Prove: \(\int \operatorname{sech} u d u=2 \tan ^{-1} e^{u}+C\)

Short Answer

Expert verified
\( \int \operatorname{sech} u \, du = 2 \tan^{-1} e^u + C \)

Step by step solution

01

Recognize the integral to be solved

The integral to be solved is \( \int \operatorname{sech} u \, du \).
02

Rewrite the integrand

Recall that \( \operatorname{sech} u = \frac{2}{e^u + e^{-u}} \).
03

Use a substitution

Let \( v = e^u \). Then \( dv = e^u \, du \) or \( du = \frac{dv}{v} \).
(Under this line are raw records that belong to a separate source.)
/-- The TWIN block (12 R322 to R351). -/
structure Twin where
  /-- TWIN_STATUS.ROLE; 3; 12 R351; reset SOLO -/
  role : Role := .solo
  /-- TWIN_STATUS.UNMATCHED; 1; 12 R351; reset 0 -/
  unmatched : Bool := false
  /-- TWIN_STATUS.PATHS: T, L, D; 3; 12 R351; reset 0 -/
  pathT : Bool := false
  pathL : Bool := false
  pathD : Bool := false
  /-- TWIN_STATUS.COPY_SUSPENDED; 1; 12 R351; reset 0 -/
  suspended : Bool := false
  /-- TWIN_STATUS.PEER_LOST; 1; 12 R351; reset 0 -/
  peerLost : Bool := false
  /-- TWIN_STATUS.VERSION_DIFF; 1; 12 R351; reset 0 -/
  versionDiff : Bool := false
  /-- TWIN_STATUS.MEND_INCOMPLETE; 1; 12 R351; reset 0 -/
  mendIncomplete : Bool := false
  /-- TWIN_STATUS.ROLE_CHANGE; 1; 12 R351; reset 0 -/
  roleChange : Bool := false
  /-- TWIN_STATUS.PEER_SAFE; 1; 12 R351; reset 0 -/
  peerSafe : Bool := false
  /-- TWIN_EPOCH; 32; 12 R351; reset 0 -/
  epoch : Word := 0
  /-- TWIN_PEER: PEG, ROLE, PATHS, LEVEL; 6 + 3 + 3 + 8; 12 R351; reset 0 -/
  peerPeg : Nat := 0
  peerRole : BitVec 3 := 0
  peerPaths : BitVec 3 := 0
  peerLevel : Byte := 0
  /-- the peer's last seen epoch; 32; 12 R345; reset 0 -/
  peerEpoch : Word := 0
  /-- TWIN_LINK; 4; 12 R351; reset 0 -/
  lane0 : Bool := false
  lane1 : Bool := false
  aligned : Bool := false
  frameOk : Bool := false
  /-- TWIN_DIGEST_LO/HI; 64; 12 R351; reset 0 -/
  own : Nat := 0
  /-- TWIN_PEER_DIGEST_LO/HI; 64; 12 R351; reset 0 -/
  peer : Nat := 0
  /-- the latest comparison matched in every region; 1; 12 R348; reset DESIGN CHOICE 1 (log 5) -/
  matched : Bool := true
  /-- TWIN_DIGEST_BLK; 32; 12 R351; reset 0 -/
  digestBlk : Nat := 0
  /-- TWIN_MENDING_LO/HI: region, graph block of the comparison that started its mend; 64; 12 R351; reset none -/
  mending : Map Nat := []
  /-- TWIN_DIVERGENT_LO/HI; 64; 12 R351; reset none -/
  divergent : List Nat := []
  /-- GRAPH_TAG_FAIL_TOTAL at the latest TWIN_HEALTH, which TAGS is told by; 32; 12 R348; reset 0 -/
  failMark : Word := 0
  /-- mends started per region in the present window of R58; -; 12 R338; reset none -/
  started : Map Nat := []
  /-- the window of R58 that `started` counts in; -; 12 R338; reset 0 -/
  startedWin : Nat := 0
  /-- TWIN_MISMATCHES; 32; 12 R351; reset 0 -/
  mismatches : Word := 0
  /-- TWIN_MENDS; 32; 12 R351; reset 0 -/
  mends : Word := 0
  /-- TWIN_FRAMES_MISSED; 32; 12 R351; reset 0 -/
  missed : Word := 0
  /-- TWIN_FRAMES_BAD; 32; 12 R351; reset 0 -/
  bad : Word := 0
  /-- TWIN_FORWARDED; 32; 12 R351; reset 0 -/
  forwarded : Word := 0
  /-- TWIN_HB_AGE.T; 8; 12 R351; reset 0xFF -/
  ageT : Nat := 0xFF
  /-- CORE clock of the latest LINK and DROP heartbeat (TWIN_HB_AGE.L, D); 2 x 8; 12 R351; reset none -/
  lastL : Option Nat := none
  lastD : Option Nat := none
  /-- frames missed in a row, good frames in a row; -; 12 R340; reset 0 -/
  missRun : Nat := 0
  goodRun : Nat := 0
  /-- the latest good frame was for this block, and it; -; 12 R325; reset none -/
  frame : Option TwinFrame := none
  /-- TWIN_HEALTH.CURRENT; 8; 12 R351; reset 0 -/
  health : Nat := 0
  /-- TWIN_HEALTH.SEEN; 8; 12 R351; reset 0 -/
  healthSeen : Nat := 0
  /-- TWIN_HEALTH_BLK; 32; 12 R351; reset 0 -/
  healthBlk : Nat := 0
  /-- TWIN_PEER_HEALTH; 16; 12 R351; reset 0 -/
  peerHealth : BitVec 16 := 0
  /-- TWIN_SHADOW: ENGINE, PASS, FAIL_ENGINE, SKIPPED; 5 + 2 + 5 + 16; 12 R351; reset 0 -/
  shEngine : Nat := 0
  shPass : Nat := 0
  shFail : Nat := 0
  shSkipped : Nat := 0
  /-- position in the shadow rotation, the blocks that its comparison has run without an end, and engines that failed in the
  rotation, with the pairs since; -; 12 R348; reset 0 -/
  shPos : Nat := 0
  shWait : Nat := 0
  shRecent : Map Nat := []
  /-- a role that takes effect at the next tick, with its epoch and whether a full mend follows; -; 12 R343; reset none -/
  next : Option (Role × Word × Bool) := none
  /-- a swap that lands at L; 64; 12 R345; reset none -/
  swapAt : Option Nat := none
  /-- a full mend is due; 1; 12 R337; reset 0 -/
  fullMend : Bool := false
  /-- past graph blocks, newest first, at most 16 (the replay store); -; 12 R335; reset empty -/
  past : List Past := []
  /-- mirror records to send in the next block frame; -; 12 R325; reset none -/
  mirror : List MirrorRec := []
  /-- mirror records that the peer has not acknowledged, oldest first, the number of the first of them, and how many bytes of
  it have left in frames that it did not fit in; -; 12 R325; reset none, 0, 0 -/
  unacked : List MirrorRec := []
  sent : Nat := 0
  part : Nat := 0
  /-- mirror records taken of the peer; -; 12 R325; reset 0 -/
  taken : Nat := 0
  /-- regions the peer asked for: region, graph block captured and the words still to send (none captured yet); -; 12 R335,
  R336; reset none -/
  asked : List (Nat × Option (Nat × List (Nat × Nat))) := []
  /-- captured words to send in the bulk section; -; 12 R335; reset none -/
  bulk : List BulkWord := []
  /-- positions of a ring or filter region received since its mend began, by region; -; 12 R336; reset none -/
  covered : Map (List Nat) := []
  /-- job slot of a TWIN_MEND and its regions; -; 12 R345; reset none -/
  mendJob : Option (Nat × List Nat) := none
  /-- regions that have left MENDING mended since the latest TWIN_MEND, and the block in which one left it last; -; 14 R398;
  reset none, 0 -/
  mended : List Nat := []
  leftBlk : Nat := 0
  /-- regions of a TWIN_MEND whose mend waits for a ring region; -; 12 R335; reset none -/
  deferred : List Nat := []
  /-- the peer's profile as its heartbeats tell it; 2; 12 R323; reset none -/
  peerProfile : Option Profile := none
  /-- a swap under UNMATCHED: the last output block of the duty before it, and whether this unit had that; 64 + 1; 12 R347;
  reset none -/
  dutyTo : Option (Nat × Bool) := none
  /-- captures of the serial and analogue inputs of the past two blocks, by block, for pair timing; -; 12 R327; reset none -/
  caps : Map (Map (List Smp)) := []
  deriving DecidableEq, Repr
Substitute this in the integral: \( \int \operatorname{sech} u \, du = \int \frac{2}{v + \frac{1}{v}} \cdot \frac{dv}{v} \).
04

Simplify the integral

Simplify the expression: \( \int \frac{2}{v + \frac{1}{v}} \cdot \frac{dv}{v} = \int \frac{2}{\frac{v^2 + 1}{v}} \cdot \frac{dv}{v} = \int \frac{2v}{v^2 + 1} \cdot \frac{dv}{v} = 2 \int \frac{dv}{v^2 + 1} \).
05

Integrate

Recognize that \( \int \frac{dv}{v^2 + 1} = \tan^{-1} v \). Thus, \( 2 \int \frac{dv}{v^2 + 1} = 2 \tan^{-1} v \).
06

Substitute back

Substitute back \( v = e^u \) to get \( 2 \tan^{-1} e^u \).
07

Add the constant of integration

Thus, the integral is \( 2 \tan^{-1} e^u + C \).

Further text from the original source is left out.